Mylena Toquet, adhérente, service civique puis bénévole au GEM de Saint-Brieuc

Initialement je suis titulaire d’un BTS en économie sociale et familiale et je souhaitais travailler avec un public en situation de Handicap Mental. J’ai été animatrice en séjour adapté et aide à domicile, avant cette sale période. En 2016, après 5 ans d’aller et retour à l’hôpital, j’étais en cours de rétablissement et on a commencé à baisser les traitements. C’est là que je suis arrivée sur le GEM en tant qu’adhérente. Je ne venais qu’un après-midi par semaine pour une activité précise. Puis je faisais aussi partie d’une Association intra Hospitalière qui propose des festivités dans les murs de l’hôpital. En 2017, avec un groupe de travail de cet Asso, on a commencé à s’intéresser à la pair aidance. Je suis aussi devenu membre permanent du CLSM de ma Ville à ce moment. A ce titre j’ai participé aux SISM sur la Santé Mentale et Numérique. C’est là que j’ai commencé à bosser avec la Présidente et l’équipe d’animation du GEM. On ne se connaissait pas vraiment avant cette collaboration. Au moment des SISM, le Service Civique en cours prenait fin. J’ai proposé ma candidature et ils m’ont sélectionné. Ayant déjà bossé ensemble, ça a facilité les choses. J’ai donc fait huit mois de Service Civique au GEM. Le gestionnaire était contre l’idée que je me présente comme pair aidante. Mais dans les faits j’ai fait de l’animation avec un positionnement de pair aidante. Avant le confinement, le GEM cherchait une solution pour me proposer un 20h en tant qu’animatrice. Pour l’instant je suis bénévole Référente Numérique (gestion réseaux, blog, site, groupes Facebook…).

Pour l’instant je suis encore bénévole. Le GEM n’a pas les moyens de financer un autre poste et malgré les demandes auprès du gestionnaire (employeur de l’équipe actuelle) aucune embauche prévue pour l’instant. Je reste donc bénévole sur des missions moins importantes que lors de mon Service Civique mais le Bureau a toujours la volonté de créer ce poste. Malheureusement ça ne peut pas se faire pour l’instant.

Article paru dans le Télégramme en septembre 2020
La Briochine Mylena Toquet a du courage et ne lâche rien. Malgré des pathologies hormonales et un stress post-traumatique antérieur, l’ancienne malade lance son association L’Heureux pair pour aider les personnes atteintes de maladie mentale.

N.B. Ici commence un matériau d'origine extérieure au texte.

/-- What taking a precise trap of one record leaves (R334, R337 to R339): the record appended at index TAIL, the team in its
handler at the vector with every live lane active, v0 to v3 in each live lane the record's index, its class and the frame's
address, slots bound to the registers of their number, and what the return needs saved. -/
structure Entered (s s' : State) (t : Team) (c : Context) (recPa va : Nat) (pas : List Nat) (r : Rec) : Prop where
  others : ∀ u, u ≠ t.uid → findTeam s' u = findTeam s u
  tail : ∃ c', findCtx s' t.ctx = some c' ∧ c' = { c with frqt := c.frqt + 1, frqh := c'.frqh }
  record : ∀ k < 64, ¬ inFrame pas (recPa + k) →
    homeByte s' (recPa + k) = (recBytes t r 0 1 (c.frqt.toNat % 2 ^ 32)).getD k 0
  bytes : ∀ a, ¬ inFrame pas a → ¬ (recPa ≤ a ∧ a < recPa + 64) → homeByte s' a = homeByte s a
  team : ∃ t' h, findTeam s' t.uid = some t' ∧
    t' = { t with
      pc := t.trapvec, wix := 0, hints := none, resume := none, gather := none, active := t.live, block := none, trap := none
      pass := none, begun := false, faulted := [], done := 0, handler := some h, icnt := t'.icnt, binds := t'.binds, regs := t'.regs
      regBad := t'.regBad, pend := t'.pend } ∧
    t'.pend.map Pend.plain = t.pend.map Pend.plain ∧
    (h.binds = t.binds ∧ h.base = t.stack.length ∧ h.rmask = t.active ∧ h.amask = t.active ∧ h.frameVa.toNat = va ∧
      h.hdrPc = t.pc ∧ h.wix = unitIx t ∧ h.clause = t.clause) ∧
    (∀ n < 32, slotReg t' n = if n < t.hdr.regs then some n else none) ∧
    (∀ l ∈ lanesOf t.live, reg t' l 0 = c.frqt ∧ reg t' l 1 = BitVec.ofNat 32 r.cls ∧
      reg t' l 2 = BitVec.ofNat 32 va ∧ reg t' l 3 = BitVec.ofNat 32 (va / 2 ^ 32)) ∧
    (∀ l n, n < 256 → ¬ (l ∈ lanesOf t.live ∧ n < 4) → reg t' l n = reg t l n)

/-- The record of a precise trap (R330, R334): the lowest group that holds an active lane, with its active lanes. -/
def preciseRec (t : Team) (cls : Nat) (addr aux : DWord) : Rec :=
  { cls := cls, grp := lowLane t.active / 128, pc := t.pc + BitVec.ofNat 32 (4 * t.wix)
    lmask := groupOf t.active (lowLane t.active / 128), addr := addr, aux := aux, dlv := false }

/-- The instruction words that are neither headers nor hints. -/
def isOperation (i : Instr) : Bool :=
  match i with
  | .clauseHeader .. | .ext _ | .mod .. | .sched .. => false
  | i => !isEvent i

/-- The reasons of a header's reserved values (R26, R45). -/
def headerCauses (a b : BitVec 4) (l : BitVec 5) (c : BitVec 2) : List Nat :=
  (if a ∈ [12, 13, 14] ∨ b ∈ [12, 13, 14] ∨ c = 3 then [0x0A] else []) ++ (if l = 0 ∨ 24 < l.toNat then [0x0B] else [])

/-- The reasons for which a header or hint word is malformed where it stands (R27, R35 to R38, R45): 0x06 reserved values, 0x07
an ext hint that no instruction follows, 0x08 a mod hint that none can follow, 0x09 the order of hints, 0x0C a header inside a
clause or a hint at a header's place. -/
def unitCauses (t : Team) : Instr → List Nat
  | .clauseHeader _ a b l c _ _ =>
      (if t.wix ≠ 0 ∧ (extOf t).isSome then [0x07] else []) ++ headerCauses a b l c ++ (if t.wix ≠ 0 then [0x0C] else [])
  | .ext _ =>
      (if (extOf t).isSome ∨ (t.wix ≠ 0 ∧ t.wix = t.clause.len) then [0x07] else []) ++ (if (extOf t).isSome then [0x09] else []) ++
        (if t.wix = 0 then [0x0C] else [])
  | .mod r z g c k o w =>
      (if (⟨r, z, g, c, k, o, w⟩ : Mods).reserved then [0x06] else []) ++ (if (extOf t).isSome then [0x07] else []) ++
        (if t.wix ≠ 0 ∧ t.wix = t.clause.len then [0x08] else []) ++ (if modPending t then [0x09] else []) ++
        (if t.wix = 0 then [0x0C] else [])
  | .sched _ _ c =>
      (if c = 3 then [0x06] else []) ++ (if (extOf t).isSome then [0x07] else []) ++ (if schedPending t then [0x09] else []) ++
        (if t.wix = 0 then [0x0C] else [])
  | _ => []
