/-! ### flagMap -/

@[simp] theorem flagMap_uid (t : Team) (i : Nat) (f : Nat → Nat) : (flagMap t i f).uid = t.uid := rfl
@[simp] theorem flagMap_ctx (t : Team) (i : Nat) (f : Nat → Nat) : (flagMap t i f).ctx = t.ctx := rfl
@[simp] theorem flagMap_grid (t : Team) (i : Nat) (f : Nat → Nat) : (flagMap t i f).grid = t.grid := rfl
@[simp] theorem flagMap_clus (t : Team) (i : Nat) (f : Nat → Nat) : (flagMap t i f).clus = t.clus := rfl
@[simp] theorem flagMap_index (t : Team) (i : Nat) (f : Nat → Nat) : (flagMap t i f).index = t.index := rfl
@[simp] theorem flagMap_core (t : Team) (i : Nat) (f : Nat → Nat) : (flagMap t i f).core = t.core := rfl
@[simp] theorem flagMap_slot (t : Team) (i : Nat) (f : Nat → Nat) : (flagMap t i f).slot = t.slot := rfl
@[simp] theorem flagMap_place (t : Team) (i : Nat) (f : Nat → Nat) : (flagMap t i f).place = t.place := rfl
@[simp] theorem flagMap_hdr (t : Team) (i : Nat) (f : Nat → Nat) : (flagMap t i f).hdr = t.hdr := rfl
@[simp] theorem flagMap_desc (t : Team) (i : Nat) (f : Nat → Nat) : (flagMap t i f).desc = t.desc := rfl
@[simp] theorem flagMap_table (t : Team) (i : Nat) (f : Nat → Nat) : (flagMap t i f).table = t.table := rfl
@[simp] theorem flagMap_root (t : Team) (i : Nat) (f : Nat → Nat) : (flagMap t i f).root = t.root := rfl
@[simp] theorem flagMap_regs (t : Team) (i : Nat) (f : Nat → Nat) : (flagMap t i f).regs = t.regs := rfl
@[simp] theorem flagMap_regBad (t : Team) (i : Nat) (f : Nat → Nat) : (flagMap t i f).regBad = t.regBad := rfl
@[simp] theorem flagMap_binds (t : Team) (i : Nat) (f : Nat → Nat) : (flagMap t i f).binds = t.binds := rfl
@[simp] theorem flagMap_live (t : Team) (i : Nat) (f : Nat → Nat) : (flagMap t i f).live = t.live := rfl
@[simp] theorem flagMap_dead (t : Team) (i : Nat) (f : Nat → Nat) : (flagMap t i f).dead = t.dead := rfl
@[simp] theorem flagMap_active (t : Team) (i : Nat) (f : Nat → Nat) : (flagMap t i f).active = t.active := rfl
@[simp] theorem flagMap_resume (t : Team) (i : Nat) (f : Nat → Nat) : (flagMap t i f).resume = t.resume := rfl
@[simp] theorem flagMap_stack (t : Team) (i : Nat) (f : Nat → Nat) : (flagMap t i f).stack = t.stack := rfl
@[simp] theorem flagMap_pc (t : Team) (i : Nat) (f : Nat → Nat) : (flagMap t i f).pc = t.pc := rfl
@[simp] theorem flagMap_wix (t : Team) (i : Nat) (f : Nat → Nat) : (flagMap t i f).wix = t.wix := rfl
@[simp] theorem flagMap_ir (t : Team) (i : Nat) (f : Nat → Nat) : (flagMap t i f).ir = t.ir := rfl
@[simp] theorem flagMap_fmod (t : Team) (i : Nat) (f : Nat → Nat) : (flagMap t i f).fmod = t.fmod := rfl
@[simp] theorem flagMap_clause (t : Team) (i : Nat) (f : Nat → Nat) : (flagMap t i f).clause = t.clause := rfl
@[simp] theorem flagMap_hints (t : Team) (i : Nat) (f : Nat → Nat) : (flagMap t i f).hints = t.hints := rfl
@[simp] theorem flagMap_fpx (t : Team) (i : Nat) (f : Nat → Nat) : (flagMap t i f).fpx = t.fpx := rfl
@[simp] theorem flagMap_xdead (t : Team) (i : Nat) (f : Nat → Nat) : (flagMap t i f).xdead = t.xdead := rfl
@[simp] theorem flagMap_icnt (t : Team) (i : Nat) (f : Nat → Nat) : (flagMap t i f).icnt = t.icnt := rfl
@[simp] theorem flagMap_trapvec (t : Team) (i : Nat) (f : Nat → Nat) : (flagMap t i f).trapvec = t.trapvec := rfl
@[simp] theorem flagMap_hrev (t : Team) (i : Nat) (f : Nat → Nat) : (flagMap t i f).hrev = t.hrev := rfl
@[simp] theorem flagMap_restart (t : Team) (i : Nat) (f : Nat → Nat) : (flagMap t i f).restart = t.restart := rfl
@[simp] theorem flagMap_granules (t : Team) (i : Nat) (f : Nat → Nat) : (flagMap t i f).granules = t.granules := rfl
@[simp] theorem flagMap_leases (t : Team) (i : Nat) (f : Nat → Nat) : (flagMap t i f).leases = t.leases := rfl
@[simp] theorem flagMap_scr (t : Team) (i : Nat) (f : Nat → Nat) : (flagMap t i f).scr = t.scr := rfl
@[simp] theorem flagMap_scrBad (t : Team) (i : Nat) (f : Nat → Nat) : (flagMap t i f).scrBad = t.scrBad := rfl
@[simp] theorem flagMap_queues (t : Team) (i : Nat) (f : Nat → Nat) : (flagMap t i f).queues = t.queues := rfl
@[simp] theorem flagMap_tiles (t : Team) (i : Nat) (f : Nat → Nat) : (flagMap t i f).tiles = t.tiles := rfl
@[simp] theorem flagMap_tileBad (t : Team) (i : Nat) (f : Nat → Nat) : (flagMap t i f).tileBad = t.tileBad := rfl
@[simp] theorem flagMap_plane (t : Team) (i : Nat) (f : Nat → Nat) : (flagMap t i f).plane = t.plane := rfl
@[simp] theorem flagMap_shadow (t : Team) (i : Nat) (f : Nat → Nat) : (flagMap t i f).shadow = t.shadow := rfl
@[simp] theorem flagMap_sieve (t : Team) (i : Nat) (f : Nat → Nat) : (flagMap t i f).sieve = t.sieve := rfl
@[simp] theorem flagMap_paired (t : Team) (i : Nat) (f : Nat → Nat) : (flagMap t i f).paired = t.paired := rfl
@[simp] theorem flagMap_pairCount (t : Team) (i : Nat) (f : Nat → Nat) : (flagMap t i f).pairCount = t.pairCount := rfl
@[simp] theorem flagMap_pend (t : Team) (i : Nat) (f : Nat → Nat) : (flagMap t i f).pend = t.pend := rfl
@[simp] theorem flagMap_block (t : Team) (i : Nat) (f : Nat → Nat) : (flagMap t i f).block = t.block := rfl
@[simp] theorem flagMap_hold (t : Team) (i : Nat) (f : Nat → Nat) : (flagMap t i f).hold = t.hold := rfl
@[simp] theorem flagMap_trap (t : Team) (i : Nat) (f : Nat → Nat) : (flagMap t i f).trap = t.trap := rfl
@[simp] theorem flagMap_handler (t : Team) (i : Nat) (f : Nat → Nat) : (flagMap t i f).handler = t.handler := rfl
@[simp] theorem flagMap_frame (t : Team) (i : Nat) (f : Nat → Nat) : (flagMap t i f).frame = t.frame := rfl
@[simp] theorem flagMap_pass (t : Team) (i : Nat) (f : Nat → Nat) : (flagMap t i f).pass = t.pass := rfl
@[simp] theorem flagMap_begun (t : Team) (i : Nat) (f : Nat → Nat) : (flagMap t i f).begun = t.begun := rfl
@[simp] theorem flagMap_faulted (t : Team) (i : Nat) (f : Nat → Nat) : (flagMap t i f).faulted = t.faulted := rfl
@[simp] theorem flagMap_done (t : Team) (i : Nat) (f : Nat → Nat) : (flagMap t i f).done = t.done := rfl
@[simp] theorem flagMap_gather (t : Team) (i : Nat) (f : Nat → Nat) : (flagMap t i f).gather = t.gather := rfl
@[simp] theorem flagMap_readyAt (t : Team) (i : Nat) (f : Nat → Nat) : (flagMap t i f).readyAt = t.readyAt := rfl
@[simp] theorem flagMap_wasReady (t : Team) (i : Nat) (f : Nat → Nat) : (flagMap t i f).wasReady = t.wasReady := rfl
@[simp] theorem flagMap_mredCount (t : Team) (i : Nat) (f : Nat → Nat) : (flagMap t i f).mredCount = t.mredCount := rfl

/-! ### writeRegs -/

@[simp] theorem writeRegs_uid (t : Team) (ws : List (Nat × Word)) : (writeRegs t ws).uid = t.uid := rfl
@[simp] theorem writeRegs_ctx (t : Team) (ws : List (Nat × Word)) : (writeRegs t ws).ctx = t.ctx := rfl
@[simp] theorem writeRegs_grid (t : Team) (ws : List (Nat × Word)) : (writeRegs t ws).grid = t.grid := rfl
@[simp] theorem writeRegs_clus (t : Team) (ws : List (Nat × Word)) : (writeRegs t ws).clus = t.clus := rfl
@[simp] theorem writeRegs_index (t : Team) (ws : List (Nat × Word)) : (writeRegs t ws).index = t.index := rfl
@[simp] theorem writeRegs_core (t : Team) (ws : List (Nat × Word)) : (writeRegs t ws).core = t.core := rfl
@[simp] theorem writeRegs_slot (t : Team) (ws : List (Nat × Word)) : (writeRegs t ws).slot = t.slot := rfl
@[simp] theorem writeRegs_place (t : Team) (ws : List (Nat × Word)) : (writeRegs t ws).place = t.place := rfl
@[simp] theorem writeRegs_hdr (t : Team) (ws : List (Nat × Word)) : (writeRegs t ws).hdr = t.hdr := rfl
@[simp] theorem writeRegs_desc (t : Team) (ws : List (Nat × Word)) : (writeRegs t ws).desc = t.desc := rfl
@[simp] theorem writeRegs_table (t : Team) (ws : List (Nat × Word)) : (writeRegs t ws).table = t.table := rfl
@[simp] theorem writeRegs_root (t : Team) (ws : List (Nat × Word)) : (writeRegs t ws).root = t.root := rfl
@[simp] theorem writeRegs_binds (t : Team) (ws : List (Nat × Word)) : (writeRegs t ws).binds = t.binds := rfl
@[simp] theorem writeRegs_live (t : Team) (ws : List (Nat × Word)) : (writeRegs t ws).live = t.live := rfl
@[simp] theorem writeRegs_dead (t : Team) (ws : List (Nat × Word)) : (writeRegs t ws).dead = t.dead := rfl
@[simp] theorem writeRegs_active (t : Team) (ws : List (Nat × Word)) : (writeRegs t ws).active = t.active := rfl
@[simp] theorem writeRegs_resume (t : Team) (ws : List (Nat × Word)) : (writeRegs t ws).resume = t.resume := rfl
@[simp] theorem writeRegs_stack (t : Team) (ws : List (Nat × Word)) : (writeRegs t ws).stack = t.stack := rfl
@[simp] theorem writeRegs_pc (t : Team) (ws : List (Nat × Word)) : (writeRegs t ws).pc = t.pc := rfl
@[simp] theorem writeRegs_wix (t : Team) (ws : List (Nat × Word)) : (writeRegs t ws).wix = t.wix := rfl
@[simp] theorem writeRegs_ir (t : Team) (ws : List (Nat × Word)) : (writeRegs t ws).ir = t.ir := rfl
@[simp] theorem writeRegs_fmod (t : Team) (ws : List (Nat × Word)) : (writeRegs t ws).fmod = t.fmod := rfl
@[simp] theorem writeRegs_clause (t : Team) (ws : List (Nat × Word)) : (writeRegs t ws).clause = t.clause := rfl
@[simp] theorem writeRegs_hints (t : Team) (ws : List (Nat × Word)) : (writeRegs t ws).hints = t.hints := rfl
@[simp] theorem writeRegs_flags (t : Team) (ws : List (Nat × Word)) : (writeRegs t ws).flags = t.flags := rfl
@[simp] theorem writeRegs_fpx (t : Team) (ws : List (Nat × Word)) : (writeRegs t ws).fpx = t.fpx := rfl
@[simp] theorem writeRegs_xdead (t : Team) (ws : List (Nat × Word)) : (writeRegs t ws).xdead = t.xdead := rfl
@[simp] theorem writeRegs_icnt (t : Team) (ws : List (Nat × Word)) : (writeRegs t ws).icnt = t.icnt := rfl
@[simp] theorem writeRegs_trapvec (t : Team) (ws : List (Nat × Word)) : (writeRegs t ws).trapvec = t.trapvec := rfl
@[simp] theorem writeRegs_hrev (t : Team) (ws : List (Nat × Word)) : (writeRegs t ws).hrev = t.hrev := rfl
@[simp] theorem writeRegs_restart (t : Team) (ws : List (Nat × Word)) : (writeRegs t ws).restart = t.restart := rfl
@[simp] theorem writeRegs_granules (t : Team) (ws : List (Nat × Word)) : (writeRegs t ws).granules = t.granules := rfl
@[simp] theorem writeRegs_leases (t : Team) (ws : List (Nat × Word)) : (writeRegs t ws).leases = t.leases := rfl
@[simp] theorem writeRegs_scr (t : Team) (ws : List (Nat × Word)) : (writeRegs t ws).scr = t.scr := rfl
@[simp] theorem writeRegs_scrBad (t : Team) (ws : List (Nat × Word)) : (writeRegs t ws).scrBad = t.scrBad := rfl
@[simp] theorem writeRegs_queues (t : Team) (ws : List (Nat × Word)) : (writeRegs t ws).queues = t.queues := rfl
@[simp] theorem writeRegs_tiles (t : Team) (ws : List (Nat × Word)) : (writeRegs t ws).tiles = t.tiles := rfl
@[simp] theorem writeRegs_tileBad (t : Team) (ws : List (Nat × Word)) : (writeRegs t ws).tileBad = t.tileBad := rfl
@[simp] theorem writeRegs_plane (t : Team) (ws : List (Nat × Word)) : (writeRegs t ws).plane = t.plane := rfl
@[simp] theorem writeRegs_shadow (t : Team) (ws : List (Nat × Word)) : (writeRegs t ws).shadow = t.shadow := rfl
@[simp] theorem writeRegs_sieve (t : Team) (ws : List (Nat × Word)) : (writeRegs t ws).sieve = t.sieve := rfl
@[simp] theorem writeRegs_paired (t : Team) (ws : List (Nat × Word)) : (writeRegs t ws).paired = t.paired := rfl
@[simp] theorem writeRegs_pairCount (t : Team) (ws : List (Nat × Word)) : (writeRegs t ws).pairCount = t.pairCount := rfl
@[simp] theorem writeRegs_block (t : Team) (ws : List (Nat × Word)) : (writeRegs t ws).block = t.block := rfl
@[simp] theorem writeRegs_hold (t : Team) (ws : List (Nat × Word)) : (writeRegs t ws).hold = t.hold := rfl
@[simp] theorem writeRegs_trap (t : Team) (ws : List (Nat × Word)) : (writeRegs t ws).trap = t.trap := rfl
@[simp] theorem writeRegs_handler (t : Team) (ws : List (Nat × Word)) : (writeRegs t ws).handler = t.handler := rfl
@[simp] theorem writeRegs_frame (t : Team) (ws : List (Nat × Word)) : (writeRegs t ws).frame = t.frame := rfl
@[simp] theorem writeRegs_pass (t : Team) (ws : List (Nat × Word)) : (writeRegs t ws).pass = t.pass := rfl
@[simp] theorem writeRegs_begun (t : Team) (ws : List (Nat × Word)) : (writeRegs t ws).begun = t.begun := rfl
@[simp] theorem writeRegs_faulted (t : Team) (ws : List (Nat × Word)) : (writeRegs t ws).faulted = t.faulted := rfl
@[simp] theorem writeRegs_done (t : Team) (ws : List (Nat × Word)) : (writeRegs t ws).done = t.done := rfl
@[simp] theorem writeRegs_gather (t : Team) (ws : List (Nat × Word)) : (writeRegs t ws).gather = t.gather := rfl
@[simp] theorem writeRegs_readyAt (t : Team) (ws : List (Nat × Word)) : (writeRegs t ws).readyAt = t.readyAt := rfl
@[simp] theorem writeRegs_wasReady (t : Team) (ws : List (Nat × Word)) : (writeRegs t ws).wasReady = t.wasReady := rfl
@[simp] theorem writeRegs_mredCount (t : Team) (ws : List (Nat × Word)) : (writeRegs t ws).mredCount = t.mredCount := rfl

« J’ai subi une agression violente sur mon lieu de travail en 2011, à Rennes. Pendant plus d’un an, je ne sortais pas de chez moi. Dès que je mettais un pas dehors, j’étais tétanisée » se remémore Mylena Toquet.

Vingt-deux mois d’hôpital

Alors qu’elle souffre depuis la naissance de deux pathologies hormonales, cet événement de stress post-traumatique l’a plongée dans un état d’anxiété maximale. À 32 ans, l’adulte reconnue handicapée a vécu vingt-deux mois de sa vie à l’hôpital. Avec l’aide de Jérôme Renault, salarié du pôle formation Adalea, elle va lancer son Association L’Heureux Pair, ce mercredi 30 septembre, lors d’une Assemblée Générale Constitutive. Pourquoi ce nom ? « C’est un jeu de mots. Les deux homonymes repaire et repère sont rassurants ». L’objectif ? « La pair aidance consiste à mettre à profit nos parcours et nos expériences de personnes rétablies à destination des malades », raconte la Briochine.

Les individus souffrant de problèmes mentaux et de précarité sont souvent stigmatisés par la population. « Lors d’une discussion, il va falloir dire que tu ne travailles pas et que tu es malade. Si tu as le cancer, ça passe. Si tu es schizophrène, beaucoup moins », explique la bénévole d’un groupement d’entraide.

En soutien des structures

Ils s’isolent et peuvent alors rechuter. Comme Mylena Toquet, il y a quelques années. « Quand tu sors d’hospitalisation, on ne te guide pas vers des Associations ou Structures existantes. La prise en charge à la sortie est insuffisante », constate-t-elle sans toutefois jeter la pierre à quiconque.

L’association L’Heureux pair viendrait alors en soutien. « Nous sommes une quinzaine d’interlocuteurs sur le département à être motivés, avec un savoir expérientiel et à connaître la situation des personnes malades ». La structure permettrait une meilleure visibilité pour les associations existantes. « Elles ont du mal à rentrer dans les hôpitaux et les écoles… » Avec ce parcours tenace et combatif, Mylena Toquet veut désormais aller au bout de l’aventure. Celle d’aider les personnes atteintes de maladie mentale.